Make sure you're not lifting your bow arm shoulder.


----------



## Archer god

Draw length to long? Or you are hyper extending your elbow make sure you always keep your elbow bent and out of the string path


----------



## tjg184

Everytime I get slapped with a string is due to improper grip. Try to grip the bow more with your palm instead of fingers.


----------



## sightmaster

it could be your torque


----------



## aread

Mike is right both about hand position and removing the pretty wood grip on Mathews.

If your bow hand, arm and shoulder are set like they should be, you won't hit your arm with even a extra inch of DL.

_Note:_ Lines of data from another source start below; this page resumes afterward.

-- ==== Sys2Proof/Machine/Rota.lean ====
section
/-! DEFINITION. How the rota serves the structures of Table 4.3 (R64-R67, R72, R73, R75, R361), and the acceptance of a request. -/
namespace Sys2Proof.Machine
open Sys2Proof

/-! ### Positions and capacities (Table 4.3) -/

/-- The last acceptance position of a structure. -/
def lastPosition (S : Nat) : Struct → Nat
  | .hbm _ => S - 1 - min 16 (S / 4)
  | .basin _ | .barge _ | .ctlb _ | .l2tlb _ | .walk _ | .cp | .disp | .items | .wharf | .fibre _ => S - 1

/-- Acceptances in one clock: a fibre has up to three flit times in one. -/
def structCapacity : Struct → Nat
  | .l2tlb _ => 2
  | .fibre _ => 3
  | .basin _ | .barge _ | .ctlb _ | .walk _ | .hbm _ | .cp | .disp | .items | .wharf => 1

/-- The refresh window (R67): HBM channels and walk units serve nobody in the first F clocks of slot 0. -/
def State.inRefresh (s : State) : Bool := s.slotAt s.t == 0 && decide (s.posAt s.t < s.layout.f)

/-- May the structure accept anything at the present clock? -/
def State.structOpen (s : State) (st : Struct) : Bool :=
  decide (s.posAt s.t ≤ lastPosition s.rotaS st) && decide (s.accepted st < structCapacity st) &&
  (match st with
   | .hbm _ | .walk _ => !s.inRefresh
   | .basin _ | .barge _ | .ctlb _ | .l2tlb _ | .cp | .disp | .items | .wharf | .fibre _ => true)

/-! ### Housekeeping's work (R333, R334, R340, R341) -/

/-- The stack of a physical address. -/
def stackOf (pa : Nat) : Nat := pa / 2 ^ 36 % 8

/-- The part of a list of frames that lies in a stack, ascending. -/
def stackFrames (stack : Nat) (fs : List (Nat × Nat)) : List (Nat × Nat) :=
  sortBy (fun a b => decide (a.1 ≤ b.1)) ((fs.map (fun r =>
    let lo := max r.1 (stack * 2 ^ 24)
    (lo, min (r.1 + r.2) ((stack + 1) * 2 ^ 24) - lo))).filter (fun r => 0 < r.2))

/-- The k-th line of some frames on a channel, in ascending frame order (R333). -/
def zeroLine (fs : List (Nat × Nat)) (c k : Nat) : Option Nat :=
  (granuleFrame (stackFrames (c / 32) fs) (k / 2)).map (fun f => f * 64 + k % 2 * 32 + c % 32)

/-- Lines of a VD's freed frames that a channel has zeroed; whether any channel has one left; and the frames that the pass has not covered. -/
def Vd.zeroedOn (d : Vd) (c : Nat) : Nat := ((d.zeroed.find? (fun z => z.1 == c)).map (·.2)).getD 0
def Vd.zeroLeft (d : Vd) : Bool := !d.zeroing.isEmpty && (List.range 256).any (fun c => (zeroLine d.zeroing c (d.zeroedOn c)).isSome)
def dropFrames : Nat → List (Nat × Nat) → List (Nat × Nat)
  | _, [] => []
  | n, (f, m) :: rest => if n < m then (f + n, m - n) :: rest else dropFrames (n - m) rest
def Vd.uncovered (d : Vd) : List (Nat × Nat) :=
  (List.range 8).flatMap (fun st => dropFrames ((List.range 32).foldl (fun m i => min m (d.zeroedOn (st * 32 + i) / 2)) (2 ^ 31)) (stackFrames st d.zeroing))

/-- The next line that housekeeping is to zero on a channel (R333). -/
def State.zeroOn (s : State) (c : Nat) : Option (Nat × Nat) :=
  firstSome (fun v => (zeroLine (s.vd v).zeroing c ((s.vd v).zeroedOn c)).map (v, ·)) (List.range s.vds.length)

/-- The next line of a region that housekeeping is to zero (R340), or to sweep (R341). -/
def State.regionOn (s : State) (c : Nat) : Option WRegion :=
  s.regions.find? (fun r => !r.usable && channelOf (r.pfn * 4096 + r.zeroed * 64) == c)
def State.sweepOn (s : State) (c : Nat) : Option WRegion :=
  s.regions.find? (fun r => match r.roll with | some p => channelOf (r.pfn * 4096 + p * 64) == c | none => false)

/-- The line that a snapshot copies next (R334). -/
def State.snapLine (s : State) (v : Nat) : Option Nat :=
  (s.vd v).snap.bind (fun p => (granuleFrame (s.vd v).frames (p.ptr / 64)).map (fun f => f * 64 + p.ptr % 64))
def State.snapOn (s : State) (c : Nat) : Option Nat :=
  (List.range s.vds.length).find? (fun v => match s.snapLine v with | some l => channelOf (l * 64) == c | none => false)

/-- What housekeeping does next on a channel: zeroing freed frames, zeroing a new region, a sweep, a snapshot's copy (log 15). -/
def State.houseOn (s : State) (c : Nat) : Option Instr :=
  match s.zeroOn c, s.regionOn c, s.sweepOn c with
  | some _, _, _ => some (.zeroingPass (c / 32))
  | none, some r, _ => some (.regionZeroing r.idx)
  | none, none, some r => some (.rollSweep r.idx)
  | none, none, none => (s.snapOn c).map .snapCopy

/-! ### Who is served (R64, R72, R73, R75, R361) -/

/-- Does a pad run on the world's slots (R327)? -/
def State.padRuns (s : State) (w : Nat) : Bool := s.vds.any (fun d => d.world == some w && d.run == .saving)

/-- Is the slot in force released, or unowned (R72)? -/
def State.slotFree (s : State) : Bool :=
  match s.ownerOf (s.slotAt s.t) with
  | none => true
  | some w =>
    match s.vdOfWorld w with
    | none => true
    | some v => (s.vd v).released || (s.vd v).run == .off || (s.vd v).run == .starting

def Gift.number : Gift → Option Nat | .world w => some w | .house => none

/-- Open worlds that a released slot serves before housekeeping, and after it. -/
def State.giftsBefore (s : State) : List Nat := (s.layout.gift.takeWhile (· != .house)).filterMap Gift.number
def State.giftsAfter (s : State) : List Nat := ((s.layout.gift.dropWhile (· != .house)).filterMap Gift.number)

/-- Is the world one that runs? -/
def State.worldRuns (s : State) (w : Nat) : Bool := match s.vdOfWorld w with | some v => (s.vd v).run == .running | none => false

/-- The worlds that a structure serves at the present clock, the first first. -/
def State.servedWorlds (s : State) (st : Struct) : List Nat :=
  (match st with
   | .fibre _ => [slotQueue (s.slotAt s.t)]
   | .basin _ | .barge _ | .ctlb _ | .l2tlb _ | .walk _ | .hbm _ | .cp | .disp | .items | .wharf => []) ++
  if s.slotFree then
    let house := match st with
      | .hbm c => (s.houseOn c).isSome
      | .basin _ | .barge _ | .ctlb _ | .l2tlb _ | .walk _ | .cp | .disp | .items | .wharf | .fibre _ => false
    (s.giftsBefore ++ if house then [] else s.giftsAfter).filter s.worldRuns
  else
    match s.ownerOf (s.slotAt s.t) with
    | some w => [w]
    | none => []

/-- Does a request serve a Barge line that has started: its access, its packet, or the Basin half of a cpb.in (R318); or the copy step of a write that is served
(R334)? -/
def State.servesStarted (s : State) (r : Req) : Bool :=
  let line (f : Nat) : Bool := match s.farReq f with
    | some f => (match f.src with | .barge _ _ => true | _ => false)
    | none => false
  match r.item with
  | .access f | .tree f _ => line f
  | .send p | .resend p => (p.typ == .read || p.typ == .write) && p.src == s.pkg && line p.rtag
  | .bargeBasin q _ => (match s.bargeReq q with | some b => b.kind == .cpbIn | none => false)
  | .copy _ _ => true
  | .basin _ _ | .beat _ _ | .tlb _ | .walk _ | .cpWord _ | .work _ _ _ _ | .mstep | .land _ => false

/-- What a halted world is still served (R318, R361). A box send's source is read whole before any packet of it goes, so an answer to a PULL needs no gather. -/
def State.servedHalted (s : State) (r : Req) : Bool :=
  let landing (j : Nat) : Bool := match s.job j with
    | some j => (match j.cont with | .landing _ _ _ => true | .word _ | .far _ | .barge _ _ | .warm _ _ | .fill _ | .gather _ _ _ | .cp _ | .entry _ => false)
    | none => true
  let lands (f : Nat) : Bool := match s.farReq f with
    | some f => (match f.src with | .landing _ _ => true | _ => false)
    | none => false
  s.servesStarted r || match r.item with
  | .access f | .tree f _ =>
    (match s.farReq f with
     | some f => (match f.src with | .peer _ | .barge _ _ | .landing _ _ => true | .loads _ _ | .atomic _ _ _ | .store _ _ | .flag _ _ | .fill _ | .gather _ _ _ | .cp _ _ => false)
     | none => true)
  | .mstep =>
    (match s.vdOfWorld r.world with
     | some v =>
       let q := (s.vd v).inq
       (match q[q.length - ((s.queueOf .wharf r.world).filter (fun r => r.item == .mstep)).length]? with | some (.arrive _) => true | _ => false)
     | none => false)
  | .land _ => true
  | .send p => p.typ == .reply || p.typ == .close || p.typ == .heart || (p.typ == .msg && p.kind != .eager && p.kind != .rts) || (p.typ == .write && p.src == s.pkg && lands p.rtag)
  | .resend _ => true
  | .tlb j => landing j
  | .walk j => landing j
  | .basin _ _ | .bargeBasin _ _ | .beat _ _ | .cpWord _ | .work _ _ _ _ | .copy _ _ => false

/-- A request that stands aside without holding up those behind it: one that a halted world, or one whose pad runs, is not served (R318, R361), one that its home's order keeps waiting
(R292), a write whose granule's copy step runs (R334), a first walk step beyond the world's quota (R219). -/
def State.standsAside (s : State) (r : Req) : Bool :=
  (!s.worldRuns r.world && !(if s.padRuns r.world then s.servesStarted r else s.servedHalted r)) ||
  (match r.item with
   | .access f => (match s.farReq f with | some f => !s.homeReady f || s.copyRuns f | none => false)
   | .walk j =>
     (match s.job j with
      | some j => (match j.stage with | .walk _ _ => false | .core | .l2 | .held _ | .wantRecord | .spent => decide ((s.allotOfVd j.vd).walkers ≤ s.walksOf j.vd))
      | none => false)
   | .basin _ _ | .bargeBasin _ _ | .beat _ _ | .tlb _ | .cpWord _ | .work _ _ _ _ | .mstep | .land _ | .send _ | .resend _ | .copy _ _ | .tree _ _ => false)

/-- Conditions of the head request beyond the structure's own: a beat needs room where its access goes, a packet the flit times of its slot from now on,
a write that the world's unacknowledged ones stay below 2^14 (R254),
an entry word or another access the command processor, and a hash block three clocks of a slot of the world's own (R54). -/
def State.requestOk (s : State) (r : Req) : Bool :=
  match r.item with
  | .beat q i =>
    (match s.bargeReq q with
     | some b =>
       (match (b.lines.getD i { va := 0 }).leaf with
        | some l =>
          let op : PType := if b.kind == .cpo || b.kind == .cpbOut then .write else .read
          (match s.farTarget b.vd b.keyid op l (b.lines.getD i { va := 0 }).va 0 with | some t => s.hasRoom t.1 t.2 1 | none => true)
        | none => true)
     | none => true)
  | .send p => fits p && (match p.typ with
    | .read | .write | .atom | .cas | .red | .flag => s.mayLeave p.rtag
    | .reply | .heart | .close | .msg => true)
  | .resend p => fits p
  | .access f => s.mayLeave f
  | .cpWord _ => decide (s.cpFree ≤ s.t) && (match s.vdOfWorld r.world with | some v => decide ((s.vd v).cpFrom ≤ s.t) | none => true)
  | .work _ words _ _ => decide (s.cpFree ≤ s.t) &&
      (decide (0 < words) || (decide (s.posAt s.t + 3 ≤ s.rotaS) && s.ownerOf (s.slotAt s.t) == some r.world))
  | .basin _ _ | .bargeBasin _ _ | .tlb _ | .walk _ | .mstep | .land _ | .copy _ _ | .tree _ _ => true
where
  fits (p : Packet) : Bool :=
    match r.st with
    | .fibre f => (match s.flitPlaces f queuePosition (Packet.flits p) with | some (j :: _) => flitClock j == s.t | _ => false)
    | .basin _ | .barge _ | .ctlb _ | .l2tlb _ | .walk _ | .hbm _ | .cp | .disp | .items | .wharf => false

/-- The request of a world that a structure can accept: the first of its queue that does not stand aside (R65). -/
def State.headRequest (s : State) (st : Struct) (w : Nat) : Option Req :=
  match ((s.queueOf st w).filter (fun r => decide (r.after ≤ s.t))).find? (fun r => !s.standsAside r) with
  | some r => if s.requestOk r then some r else none
  | none => none

/-- What a structure accepts next at the present clock. -/
def State.acceptNow (s : State) (st : Struct) : Option Req :=
  if s.structOpen st then firstSome (s.headRequest st) (s.servedWorlds st) else none

/-! ### Acceptance -/

/-- What an accepted request comes to. -/
def State.serveItem (s : State) (v : Nat) (r : Req) : State :=
  match r.item with
  | .basin op line => s.basinPerform op line
  | .bargeBasin q j => s.bargeBasinPerform q j
  | .beat q i =>
    (match s.bargeReq q with
     | some b => (s.setBarge (b.setLine i .started)).post (s.t + 4) (.bargeBeat q i)
     | none => s)
  | .tlb j =>
    (match s.job j, r.st with
     | some x, .l2tlb _ => s.dieLookup x
     | some x, _ => s.coreLookup x
     | none, _ => s)
  | .walk j => (match s.job j with | some x => s.levelStep x | none => s)
  | .access f =>
    (match s.farReq f with
     | some q => (match s.copyFirst q, s.firstLevel q with
       | some (w, p, g), _ => s.beginCopy w p g r
       | none, some l => (s.markFar f .memory).readNode q r.world l
       | none, none => (s.markFar f .memory).post s.t (.homePerform f))
     | none => s)
  | .copy w g => s.copyAccess w g
  | .tree f l => s.treeAccess f l r.world
  | .cpWord c => s.acceptWord v c
  | .work c words blocks next => s.acceptWork v c words blocks next
  | .mstep => s.post (s.t + wharfService) (.matchStep v)
  | .land i => s.post (s.t + wharfService) (.landingBeat v i)
  | .send p => (match r.st with | .fibre f => s.depart f p | _ => s)
  | .resend p => (match r.st with | .fibre f => s.departAgain f p | _ => s)

/-- Work of the world that waited for room in the queue goes on. -/
def State.kickQueue (s : State) (v : Nat) : Struct → State
  | .basin c => s.bargeKick c v
  | .barge c => s.bargeKick c v
  | .ctlb c => ((s.bargeKick c v).fillKick c).wharfKick v
  | .wharf => s.wharfKick v
  | .l2tlb _ | .walk _ | .hbm _ | .cp | .disp | .items | .fibre _ => s

/-- A request leaves its queue. -/
def State.serve (s : State) (r : Req) : State :=
  let v := (s.vdOfWorld r.world).getD 0
  ((({ s with reqs := s.reqs.erase r }.countAccept r.st).serveItem v r).kickQueue v) r.st

/-- REQUEST_ACCEPT (R64, R65, R73). -/
def execRequestAccept (st : Struct) (world : Nat) (s : State) : Out :=
  match s.acceptNow st with
  | some r => if r.world == world then .next (s.serve r) else .next s
  | none => .next s

/-- Structures in one order; cores ascend at the Basin banks (R193). -/
def Struct.rank : Struct → Nat
  | .basin c => c | .barge c => 1024 + c | .ctlb c => 2048 + c | .l2tlb d => 3072 + d | .walk d => 3088 + d | .hbm c => 3104 + c
  | .cp => 3360 | .disp => 3361 | .items => 3362 | .wharf => 3363 | .fibre f => 3364 + f

/-- The next acceptance of the present clock. -/
def State.nextAccept (s : State) : Option Instr :=
  firstSome (fun st => (s.acceptNow st).map (fun r => .requestAccept st r.world))
    (sortBy (fun a b => decide (Struct.rank a ≤ Struct.rank b)) (s.reqs.map (·.st)).eraseDups)

/-- What the dispatcher or the item mover does in the present clock (R60, R119). -/
def State.nextDispatch (s : State) : Option Instr :=
  let running (w : Nat) : Option Nat := if s.worldRuns w then s.vdOfWorld w else none
  let place := if s.structOpen .disp then firstSome (fun w => (running w).bind s.nextPlacement) (s.servedWorlds .disp) else none
  match place with
  | some i => some i
  | none => if s.structOpen .items then firstSome (fun w => (running w).bind s.nextMove) (s.servedWorlds .items) else none

end Sys2Proof.Machine
end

One thing to look for is your bow arm elbow. You want the crease on the inside of your elbow is vertical or nearly vertical. Some people are built so that they can't get it vertical, just get your hand at 45 degrees and your elbow as close as possible without hurting yourself.

Allen


----------



## rlbreakfield

Watch this!
http://www.bowtube.com/media/6/Get_A_Grip/

And check Draw Length, probly too long


----------



## shields642

ive found with a lot of people that wrist torque causes them to slap learned that from watching my wife her bow was set great for her when i first got her hunting but she would slap every once in a while and could figgure it out because she was hittin her mark and form didnt look bad but she didnt folow thru much at all and was torquen her wrist as it released but as mentioned above too long of a draw wont cause a slap if your forms right its a torque issue somewhere most likely


----------



## [email protected]

Nowadays all these new bows have string stops and most archers have way too much hand on the bow.I agree the wooden Mathews grip is chunky but its improper hand positioning.Any grip can be shot properly.


----------